To discover the link between the abstract concept of atoms and the macroscopic material world is often seen as one of the key challenges for new students in chemistry. Failing to make this connection results in low student grades, little interest, and eventually small numbers of graduates in chemistry or related disciplines. Science education research approaches this challenge by designing and creating new learning experiences and curricula for children without any prior knowledge about atoms. One promising approach is to introduce atoms and/or sub-microscopic particles in late primary school, such that children can start making connections between the macroscopic and the microscopic world. In this paper, an educational, custom-made board game that combines science content and fun for primary school children is presented to accomplish this difficult task.
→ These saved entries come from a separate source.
/-- A write comes after one that waits: both write a byte, or that one comes earlier in the end of their graph. -/
def DispWrite.behind (w u : DispWrite) : Bool :=
  (u.asid == w.asid && decide (u.address.toNat < w.address.toNat + w.op.size) && decide (w.address.toNat < u.address.toNat + u.op.size)) ||
    (w.ending && u.ending && u.graph == w.graph && decide (u.op.rank < w.op.rank))

/-- The fault record of a write whose page is missing, once the queue has room (R362, R410). -/
def State.tell (s : State) (w : DispWrite) (bad : Bool) : State × DispWrite :=
  if s.queueTakes w.die 1 then (s.pushRecord w.die w.requester w.req w.address bad 1, { w with told := true }) else (s, w)

/-- Try a write, and queue it when its page is missing or it comes behind a waiting one (R410). A write that cannot be made is dropped
here; the answer says so. -/
def State.dispatchOrQueue (s : State) (w : DispWrite) : State × DispResult :=
  if s.dispWrites.any w.behind then ({ s with dispWrites := s.dispWrites ++ [w] }, .waits false)
  else
    match s.tryDispatch w with
    | (s, .waits bad) =>
      let (s, w) := s.tell w bad
      ({ s with dispWrites := s.dispWrites ++ [w] }, .waits bad)
    | r => r

/-- A write after whose skipping nothing follows. -/
def State.dispatchPlain (s : State) (w : DispWrite) : State := (s.dispatchOrQueue w).1

/-! Kills (R196). -/

/-- Drop every live handle and switch off every stream of the running hart's task, in the task's context (R200). -/
def State.dropViews (s : State) : State :=
  let s := { s with hart := { s.hart with firmware := false } }
  let s := (List.range 16).foldl (fun s k => s.streamOff (48 + k)) s
  (List.range 16).foldl (fun s k =>
    let s := s.dropView s.hart.place s.hart.accessAsid k (s.hart.getH k)
    { s with hart := s.hart.setH k 0 }) s

/-- Unmap every accumulator name and retire its tiles (R165). -/
def Hart.retireAll (h : Hart) : Hart := (List.range 8).foldl (fun h n => h.retire n) h

/-- Free the running hart's slot, which keeps its counters (R272). A kill makes no deal of the core's lane groups: R97 names none. -/
def State.freeSlot (s : State) : State :=
  { s with
    slotCounters := s.slotCounters.set {} (Place.key s.hart.place) s.hart.counters
    hart := { s.hart.retireAll with run := .idle, waiting := none, deadline := none, launched := none } }

/-- Free the running hart's slot, and deal the core's lane groups (R97, R200). -/
def State.leaveSlot (s : State) : State :=
  let p := s.hart.place
  let s := s.freeSlot.deal p.die p.core
  if s.hart.pair then s.deal p.die (p.core + 1) else s

/-- The running hart is killed: what it has not performed is discarded, and it leaves as END would, without flags (R196). What its die's
agents have seen is not undone: it performs for every agent, before its node completes or its graph ends (R195, R265; DEDUCED,
notes/assumptions/120.md). A kill for a rerun discards its sub-bins (R380). -/
def State.killRunning (s : State) (rerun : Bool) : State :=
  let h := s.hart
  let s := if h.faulting.isSome then s.setDie h.place.die { s.die h.place.die with writer := none } else s
  let s := { s with
    hart := { h with faulting := none }
    pend := s.pend.filter fun p => !(p.held && p.place == h.place)
    cmds := s.cmds.filter fun c => c.place != h.place }
  let s := s.performPending fun p => p.place == h.place
  let s := s.dropViews
  let s := s.leaveBarriers h
  let s := if rerun then s.discardBins h else s.sealBins h
  let s := match h.task.ref with
    | some r =>
      s.mapNode r.graph r.node fun n =>
        if rerun then { n with again := n.again ++ [r.tile] } else { n with killed := n.killed + 1 }
    | none => s
  s.freeSlot

/-- Kill the hart at a place, which need not be the running one. -/
def State.killAt (s : State) (p : Place) (rerun : Bool) : State :=
  if s.hart.place = p then s.killRunning rerun
  else
    let home := s.hart.place
    let s := (s.turnTo p).killRunning rerun
    s.turnTo home

/-- The places of the running tasks of a graph. -/
def State.placesOf (s : State) (g : Nat) : List Place :=
  (s.harts.filter fun h => h.run == .running && h.task.ref.elim false fun r => r.graph == g).map (·.place)

/-- A graph aborts (R196): kills, the error record, FAIL and DONE, GDONEP. A skipped word of the abort aborts nothing more. A tile that a
pre-emption has set aside does not run, and keeps its barriers, its views and its sub-bin (DESIGN CHOICE, notes/assumptions/107.md). -/
def State.abortGraph (s : State) (die : Nat) (g : Nat) (code node ecode : Nat) (taskid epc eaddr : Word) : State :=
  match s.graph? g with
  | none => s
  | some gr =>
    if gr.aborted || gr.complete then s
    else
      let s := s.mapGraph g fun x => { x with aborted := true }
      let s := (s.placesOf g).foldl (fun s p => s.killAt p false) s
      let write (n : Nat) (address : Word) (op : DispOp) : DispWrite :=
        { die, asid := gr.asid, graph := g, node := n, address, op, completion := false, ending := true }
      let s := if gr.errp = 0 then s
        else s.dispatchPlain (write node gr.errp (.bytes (errorRecord code node ecode taskid epc eaddr) 64))
      let s := gr.nodes.zipIdx.foldl (fun s p =>
        if p.1.released && !p.1.complete then s.dispatchPlain (write p.2 p.1.record.donep .fail) else s) s
      if gr.gdonep = 0 then s else s.dispatchPlain (write node gr.gdonep (.bytes 3 8))

/-- A completion or watermark word: a skipped one aborts the graph with code 0x43 (R410). -/
def State.dispatchWord (s : State) (w : DispWrite) : State × DispResult :=
  match s.dispatchOrQueue w with
  | (s, .skipped) => (s.abortGraph w.die w.graph 0x43 w.node 0 0 0 w.address, .skipped)
  | r => r

/-- Every node of the graph has completed: GDONEP receives 1 (R195). A fault record for this word names node 0 (DESIGN CHOICE,
notes/assumptions/118.md). -/
def State.finishGraph (s : State) (die g : Nat) : State :=
  match s.graph? g with
  | none => s
  | some gr =>
    if gr.aborted || gr.complete || gr.nodes.any (!·.complete) then s
    else
      let s := s.mapGraph g fun x => { x with complete := true }
      if gr.gdonep = 0 then s
      else s.dispatchPlain { die, asid := gr.asid, graph := g, node := 0, address := gr.gdonep, op := .bytes 1 8, completion := false }

/-- All ones into a node's watermark word (R195). -/
def State.raiseWatermark (s : State) (die : Nat) (gr : Graph) (n : Nat) (r : NodeRec) : State :=
  (s.dispatchWord { die, asid := gr.asid, graph := gr.id, node := n, address := r.wmaddr, op := .bytes (2 ^ 64 - 1) 8,
                    completion := true }).1

/-- What follows when a node's DONE has been written: the watermarks of its released dependants, the graph's completion. -/
def State.afterDone (s : State) (die g n : Nat) : State :=
  let s := s.mapNode g n fun x => { x with complete := true }
  match s.graph? g with
  | none => s
  | some gr =>
    let s := gr.nodes.zipIdx.foldl (fun s p =>
      if p.1.released && p.1.record.wmnode == some n then s.raiseWatermark die gr p.2 p.1.record else s) s
    s.finishGraph die g

/-- A waiting write is tried again, once nothing that it comes behind waits; one that firmware has been told of may be given up
(R410). -/
def State.resumeDispatch (s : State) (k : Nat) (mappable : Bool) : State :=
  match s.dispWrites[k]? with
  | none => s
  | some w =>
    let rest := { s with dispWrites := s.dispWrites.eraseIdx k }
    let skip (s : State) : State := if w.completion then s.abortGraph w.die w.graph 0x43 w.node 0 0 0 w.address else s
    if (s.dispWrites.take k).any w.behind then s
    else if !mappable then (if w.told then skip rest else s)
    else
      match rest.tryDispatch w with
      | (s, .performed) => if w.op = .done then s.afterDone w.die w.graph w.node else s
      | (_, .waits bad) =>
        if w.told then s
        else
          let (s, w) := s.tell w bad
          { s with dispWrites := s.dispWrites.set k w }
      | (s, .skipped) => skip s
The board game features cooperative gameplay for 2 to 4 players, simple strategic elements, and play time between 20 and 30 minutes. Intrinsic integration of the learning content was the leading design idea and, as a result, concrete associations between sub-microscopic particles and macroscopic events related to material hardness lie at the core of the game. Another pivotal criterion was that the game is fully playable for children at home, like other board games, or in school lessons. This contribution, therefore, discusses: (i) how the game works, (ii) the essential design elements of the current game from a designer’s and educator’s perspective; and (iii) the basic atomic concepts which could be facilitated by playing the game. Preliminary play tests suggest that players, or learners, believe the game to be fun, and appreciate the balance between elements of strategy and luck. In summary, a compact, playful activity could trigger children to think of hardness of solid materials as a property that emerges from the strength of interactions between atoms. Such a change in conceptual thinking could in turn ease students’ pathway for future chemistry education.